According to another aspect of the present application, the embodiment of the present application further provides a computer-readable storage medium (Memory). The computer-readable storage medium is a memory device in the codec device 500 and is used to store programs and data. For example, computer readable storage medium 520 . It can be understood that the computer-readable storage medium 520 here may include a built-in storage medium in the codec device 500 , and of course may also include an extended storage medium supported by the codec device 500 . The computer-readable storage medium provides a storage space, and the storage space stores the operating system of the codec device 500 . Moreover, one or more computer instructions adapted to be loaded and executed by the processor 510 are also stored in the storage space, and these computer instructions may be one or more computer programs 521 (including program codes). These computer instructions are used for the computer to execute the coding and decoding methods based on point cloud attribute prediction provided in the various optional ways above.

According to another aspect of the present application, there is provided a computer program product or computer program comprising computer instructions stored in a computer readable storage medium.
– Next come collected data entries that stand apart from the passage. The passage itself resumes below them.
theorem test_table_words :
    decodeTableWord 8 0x9F = some .rdid ∧ decodeTableWord 8 0x06 = some .wren ∧ decodeTableWord 8 0xD8 = some (.be3 0#24) ∧
    decodeTableWord 8 0x0B = some (.fr3 0#24 1) ∧ decodeTableWord 8 0x01 = some .init ∧
    decodeTableWord 8 0x50 = some (.setfast 0#32) ∧ decodeTableWord 8 0xFF = none := by decide

/-! SPI frames: one step on the reference device (V-ENC-25 to V-ENC-38; the opcodes they leave out from R94). -/

theorem test_wren :
    gives (exec .wren (ident256 0)) (fun t => wire t == sent [0x06#8] [] && t.dev.wel && t.frameOk) = true := by decide

theorem test_wrdi :
    gives (exec .wrdi { ident256 0 with dev := { (ident256 0).dev with wel := true } })
      (fun t => wire t == sent [0x04#8] [] && !t.dev.wel && t.frameOk) = true := by decide

theorem test_ce :
    gives (exec .ce (ident256 0)) (fun t => wire t == sent [0xC7#8] [] && t.frameOk) = true := by decide

theorem test_rdsr1 :
    gives (exec .rdsr1 (ident256 0)) (fun t => t.trace.drop 2 == [.xfer 0x00#8 0x00#8, .cs1] && t.frameRx == [0x00#8]) = true := by
  decide

theorem test_rdsr1_busy_latch :
    gives (exec .rdsr1 { ident256 0 with dev := { (ident256 0).dev with wel := true, busyLeft := 1 } })
      (fun t => t.frameRx == [0x03#8] && t.sr1 == 0x03#8 && t.dev.busyLeft == 0) = true := by decide

theorem test_rdsr2 :
    gives (exec .rdsr2 { ident256 0 with dev := { (ident256 0).dev with refSr2 := 0x02#8 } })
      (fun t => wire t == sent [0x35#8, 0x00#8] [] && t.sr2 == 0x02#8 && t.sr1 == 0x00#8) = true := by decide

theorem test_rdsr3 :
    gives (exec .rdsr3 { ident256 0 with dev := { (ident256 0).dev with refSr3 := 0x60#8 } })
      (fun t => wire t == sent [0x15#8, 0x00#8] [] && t.sr3 == 0x60#8) = true := by decide

theorem test_wrsr1 :
    gives (exec (.wrsr1 0xFF#8) (ident256 0)) (fun t => wire t == sent [0x01#8, 0xFF#8] []) = true := by decide

theorem test_wrsr2 :
    gives (exec (.wrsr2 0x02#8) { ident256 1 with dev := { (ident256 1).dev with wel := true } })
      (fun t => wire t == sent [0x31#8, 0x02#8] [] && t.dev.refSr2 == 0x02#8 && t.dev.busyLeft == 1) = true := by decide

theorem test_wrsr3 :
    gives (exec (.wrsr3 0x60#8) (ident256 0)) (fun t => wire t == sent [0x11#8, 0x60#8] [] && t.dev.refSr3 == 0x00#8) = true := by
  decide

theorem test_rdid :
    gives (exec .rdid (ident256 0))
      (fun t => wire t == sent [0x9F#8, 0x00#8, 0x00#8, 0x00#8] [] && t.frameRx == [0xEF#8, 0x40#8, 0x18#8]) = true := by decide

theorem test_rduid :
    gives (exec .rduid (ident256 0))
      (fun t => wire t == sent [0x4B#8, 0#8, 0#8, 0#8, 0#8] [.bulkRx 8 8 []] &&
        t.frameRx == [0xD1#8, 0xD2#8, 0xD3#8, 0xD4#8, 0xD5#8, 0xD6#8, 0xD7#8, 0xD8#8]) = true := by decide

theorem test_se3 :
    gives (exec (.se3 0x001000#24) (ident256 0)) (fun t => wire t == sent [0x20#8, 0x00#8, 0x10#8, 0x00#8] []) = true := by decide

theorem test_se3_erases_its_sector :
    gives (exec (.se3 0x001000#24)
        { ident256 0 with dev := { (ident256 0).dev with wel := true, mem := [(0xFFF, 1#8), (0x1000, 2#8), (0x1FFF, 3#8), (0x2000, 4#8)] } })
      (fun t => t.dev.mem == [(0xFFF, 1#8), (0x2000, 4#8)]) = true := by decide

theorem test_se4 :
    gives (exec (.se4 0x01000000#32) ident512) (fun t => wire t == sent [0x21#8, 0x01#8, 0x00#8, 0x00#8, 0x00#8] []) = true := by
  decide

theorem test_be3 :
    gives (exec (.be3 0xFF0000#24) (ident256 0)) (fun t => wire t == sent [0xD8#8, 0xFF#8, 0x00#8, 0x00#8] []) = true := by decide

theorem test_be4 :
    gives (exec (.be4 0x01000000#32) ident512) (fun t => wire t == sent [0xDC#8, 0x01#8, 0x00#8, 0x00#8, 0x00#8] []) = true := by
  decide

theorem test_read3 :
    gives (exec (.read3 0x001000#24 4) (ident256 0))
      (fun t => wire t == sent [0x03#8, 0x00#8, 0x10#8, 0x00#8] [.bulkRx 4 4 []] &&
        t.frameRx == [0xFF#8, 0xFF#8, 0xFF#8, 0xFF#8]) = true := by decide

theorem test_read4 :
    gives (exec (.read4 0x01000080#32 1) ident512)
      (fun t => wire t == sent [0x13#8, 0x01#8, 0x00#8, 0x00#8, 0x80#8] [.bulkRx 1 1 []] && t.frameRx == [0xFF#8]) = true := by
  decide

theorem test_fr3 :
    gives (exec (.fr3 0x0002FE#24 2) (ident256 0))
      (fun t => wire t == sent [0x0B#8, 0x00#8, 0x02#8, 0xFE#8, 0x00#8] [.bulkRx 2 2 []] &&
        t.frameRx == [0xFF#8, 0xFF#8]) = true := by decide

theorem test_fr4 :
    gives (exec (.fr4 0x01FFFFFF#32 2) { ident512 with dev := { ident512.dev with mem := [(0, 7#8), (0x01FFFFFF, 9#8)] } })
      (fun t => wire t == sent [0x0C#8, 0x01#8, 0xFF#8, 0xFF#8, 0xFF#8, 0x00#8] [.bulkRx 2 2 []] &&
        t.frameRx == [9#8, 7#8]) = true := by decide

theorem test_pp3 :
    gives (exec (.pp3 0x0000FF#24 [0x5A#8]) { ident256 0 with dev := { (ident256 0).dev with wel := true, mem := [(255, 0x0F#8)] } })
      (fun t => wire t == sent [0x02#8, 0x00#8, 0x00#8, 0xFF#8] [.bulkTx [0x5A#8] 1] && t.dev.mem == [(255, 0x0A#8)]) = true := by
  decide
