-- ==== Sys2Proof/Syntax.lean ====
section
/-!
DEFINITION. The commands of the block: one constructor of `Instr` per row of spec/opcode_table.json, in the table's
order. A command of a core names the logical core; the bank is the one that holds the core (R174).
-/

namespace Sys2Proof

/-! ### Operand forms of core instructions (Table 4.11) -/

abbrev R4 := BitVec 4
abbrev R5 := BitVec 5

/-- Two operands and a result: S form (A := A op B) or RRR. -/
inductive AluF where
  | s (A B : R4)
  | rrr (d a b : R5)
  deriving DecidableEq, Repr

/-- One operand and a result: S form (A from B) or RRR with b = 0. -/
inductive UnF where
  | s (A B : R4)
  | rrr (d a : R5)
  deriving DecidableEq, Repr

/-- ADDI: S form with a 4-bit unsigned immediate, or RRI8. -/
inductive ImmF where
  | s (A imm : BitVec 4)
  | rri (d a : R5) (imm : BitVec 8)
  deriving DecidableEq, Repr

/-- MOVI and MOVK: S form with a 4-bit field, or RI13. -/
inductive ConstF where
  | s (A : R4) (B : BitVec 4)
  | ri (d : R5) (imm : BitVec 13)
  deriving DecidableEq, Repr

/-- LD and ST: S form with offset 0, or RRI8. -/
inductive MemF where
  | s (A B : R4)
  | rri (d a : R5) (imm : BitVec 8)
  deriving DecidableEq, Repr

/-- BNIL and BNNIL: S form with a 4-bit unsigned displacement, or RI13. -/
inductive BrF where
  | s (A : R4) (B : BitVec 4)
  | ri (d : R5) (imm : BitVec 13)
  deriving DecidableEq, Repr

/-! ### Operands of the other commands -/

/-- Who reaches a device register (R6, R7, R323). -/
inductive Requester where
  | host
  | bank (id : TaskId)
  | lockkeeper
  deriving DecidableEq, Repr

/-- Where an Imeimin command comes from and where its long result goes (Table 15.6, R339). -/
inductive Src where
  | host (tag : BitVec 32) (outAddr : BitVec 64) (outLen : Nat)
  | towpath (core : CoreId) (tag : BitVec 32) (outAddr : BitVec 36)
  deriving DecidableEq, Repr

/-- A BAR_2 range with its CRC-32C (R334); for a towpath command `off` is a physical word address. -/
structure B2 where
  off : Nat
  len : Nat
  crc : BitVec 32
  deriving DecidableEq, Repr

/-- A received cell, without its CRC (Table 11.4); LEN is the payload's length. -/
structure RxCell where
  last    : Bool
  pound   : BitVec 16
  sid     : BitVec 8
  index   : BitVec 24
  payload : List Byte
  deriving DecidableEq, Repr

/-- Admission parameters of a frame task (Table 2.8); offset and deadline in units of 10 ns. -/
structure AdmitArgs where
  id         : TaskId
  prio       : BitVec 3
  offset     : Nat
  deadline   : Nat
  budget     : Nat
  customU    : Nat
  recBudget  : Nat
  links      : BitVec 24
  credits    : Nat
  carryBase  : Nat
  carryMask  : BitVec 32
  /-- Initial carry image: the parcel address, then PSW, WINPOS, BASIN, ALLOC and ALIMIT, then the carried registers. -/
  entry      : BitVec 62
  psw        : Val
  winpos     : Val
  basin      : Val
  alloc      : Val
  alimit     : Val
  carried    : List Word
  vector     : Bool
  deriving DecidableEq, Repr

/-- POUND_CONFIG arguments; times in units of 10 ns (Tables 2.12 to 2.14). -/
structure PoundArgs where
  p      : Nat
  din    : Nat
  dout   : Nat
  src    : Bool
  edge   : Bool
  tol    : Nat
  synlim : Nat
  outen  : Bool
  deriving DecidableEq, Repr

/-- The three forms of GUARD_LOAD (R269). -/
inductive GuardForm where
  | entries (first : Nat) (b : B2)
  | profile (link : LinkId) (frames : Nat) (b : B2)
  | groups (b : B2)
  deriving DecidableEq, Repr

/-- MAN_SETUP arguments (Table 14.4). -/
structure ManArgs where
  ring    : BitVec 64
  sz      : Nat
  ptaddr  : BitVec 64
  region  : Nat
  thresh  : Nat
  hostDur : Nat
  discard : Bool
  deriving DecidableEq, Repr

/-- Errors on the 96 bytes of a line as its triplet's three channels carry them, 32 bytes each: bytes 0–31 on CH[3t], 32–63 on
CH[3t + 1], 64–95 on CH[3t + 2] (R76). -/
structure Burst where
  ch0 : BitVec 256 := 0
  ch1 : BitVec 256 := 0
  ch2 : BitVec 256 := 0
  deriving DecidableEq, Repr

/-- Errors of a read of a line that do not stay: bits in error in a first and in a second read alone (R72, R75), and the EDC
mismatches of the burst on one of the three channels (R215); and those of the write burst that the command brings with it, if it does: a
line written back for room, or the line rewritten by the patrol. -/
structure PassingErr where
  first  : Burst := {}
  second : Burst := {}
  ch     : Fin 3 := 0
  edc    : Fin 5 := 0
  wch    : Fin 3 := 0
  wedc   : Fin 5 := 0
  deriving DecidableEq, Repr

/-- What a read of a line meets: bits that have flipped in the SGRAM devices since the line was last written and stay flipped until it
is written again, and the errors of this read alone. -/
structure ReadErr extends PassingErr where
  stored : Burst := {}
  deriving DecidableEq, Repr

/-- An edge on TICK_IN: its polarity, and how many picoseconds into the current REFCLK period it reaches the ball (R23, R388). -/
structure PinEdge where
  falling : Bool
  ps      : Fin 10000
  deriving DecidableEq, Repr

/-- A cache array of a cluster. -/
inductive CacheId where
  | l2
  | l1 (pos : Fin 8) (code : Bool)
  | victim (pos : Fin 8)
  deriving DecidableEq, Repr

/-- Output balls that the block drives (R386, Table 12.3). -/
inductive Ball where
  | permit | abortOutN | tickOut | thermtripN | lockupN | tdo
  deriving DecidableEq, Repr

/-- Instructions of the test access port that Table 17.12 names; EXTEST drives the balls (R377). -/
inductive TapInstr where
  | idcode | bypass | sample | extest | network
  deriving DecidableEq, Repr

/-- What comes in through the test access port (Table 17.12): at debug level 2 a register, sill word, control register or PC of a bank, a
vector register, a byte of the lockkeeper SRAM, slots of the arrays with their tags and data, words of the control stores; or stored bits:
of a register, of a cached copy, parities, the code of a directory entry; at every level the port's own state. -/
inductive DebugTarget where
  | reg (core : CoreId) (bank : Fin 8) (index : Nat) (w : Word)
  | sill (core : CoreId) (bank : Fin 8) (index : Nat) (w : Word)
  | ctl (core : CoreId) (bank : Fin 8) (index : BitVec 8) (v : Val)
  | pc (core : CoreId) (bank : Fin 8) (p : BitVec 62)
  | vec (core : CoreId) (v : R5) (x : BitVec 512)
  | sram (addr : Nat) (b : Byte)
  | regBits (core : CoreId) (bank : Fin 8) (index : Nat) (flip : BitVec 91)
  /-- Bits of a copy of a line, and one of its words: place 0 is the L2 slot, 1 + p the L1 data or victim slot of position p, 9 + p its code
  slot; a word of a code slot may have wrong parity. -/
  | lineBits (cl : ClusterId) (place : Fin 17) (line : BitVec 33) (flip : BitVec 768)
  | lineWord (cl : ClusterId) (place : Fin 17) (line : BitVec 33) (i : Fin 8) (w : Word)
  | codeParity (core : CoreId) (line : BitVec 33) (i : Fin 8)
  /-- The contents of a slot of a cache: the line, or nothing in the slot of the line's set. -/
  | slot (cl : ClusterId) (cache : CacheId) (way : Fin 16) (line : BitVec 33) (valid dirty : Bool)
  | l2Tag (cl : ClusterId) (line : BitVec 33)
  | l1Tag (core : CoreId) (code : Bool) (line : BitVec 33)
  | tlb (core : CoreId) (code : Bool) (n : Nat)
  | walk (core : CoreId) (n : Nat)
  /-- The contents of a TLB slot and of a walk-cache entry. -/
  | tlbSlot (core : CoreId) (code : Bool) (n asid vpn : Nat) (leaf : Val) (lvl pte : Nat)
  | walkEntry (core : CoreId) (n asid lvl pre frame pte width : Nat)
  | dirEntry (line : BitVec 33)
  | store (core : CoreId) (nano : Bool) (addr : BitVec 16)
  /-- A word of a control store, and an entry of the match table. -/
  | storeWord (core : CoreId) (nano : Bool) (addr : BitVec 16) (w : BitVec 192)
  | matchEntry (core : CoreId) (n : Fin 32) (rom patch : BitVec 16)
  /-- The test access port of IEEE 1149.1 (R377, R386): a TCK cycle with its TMS, the instruction shifted in, a boundary cell. -/
  | tck (tms : Bool)
  | tapInstr (i : TapInstr)
  | boundary (b : Ball) (level : Bool)
  deriving DecidableEq, Repr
For example, computer program 521 . At this point, the codec device 500 may be a computer, the processor 510 reads the computer instructions from the computer-readable storage medium 520, and the processor 510 executes the computer instructions, so that the computer executes the point-based Encoding and decoding methods for cloud property prediction.

In other words, when implemented using software, it may be implemented in whole or in part in the form of a computer program product. The computer program product includes one or more computer instructions. When the computer program instructions are loaded and executed on the computer, the procedures of the embodiments of the present application are run in whole or in part or the functions of the embodiments of the present application are realized. The computer can be a general purpose computer, a special purpose computer, a computer network, or other programmable device. The computer instructions may be stored in or transmitted from one computer-readable storage medium to another computer-readable storage medium, for example, from a website, computer, server, or data center via Wired (such as coaxial cable, optical fiber, digital subscriber line (DSL)) or wireless (such as infrared, wireless, microwave, etc.) transmission to another website site, computer, server or data center.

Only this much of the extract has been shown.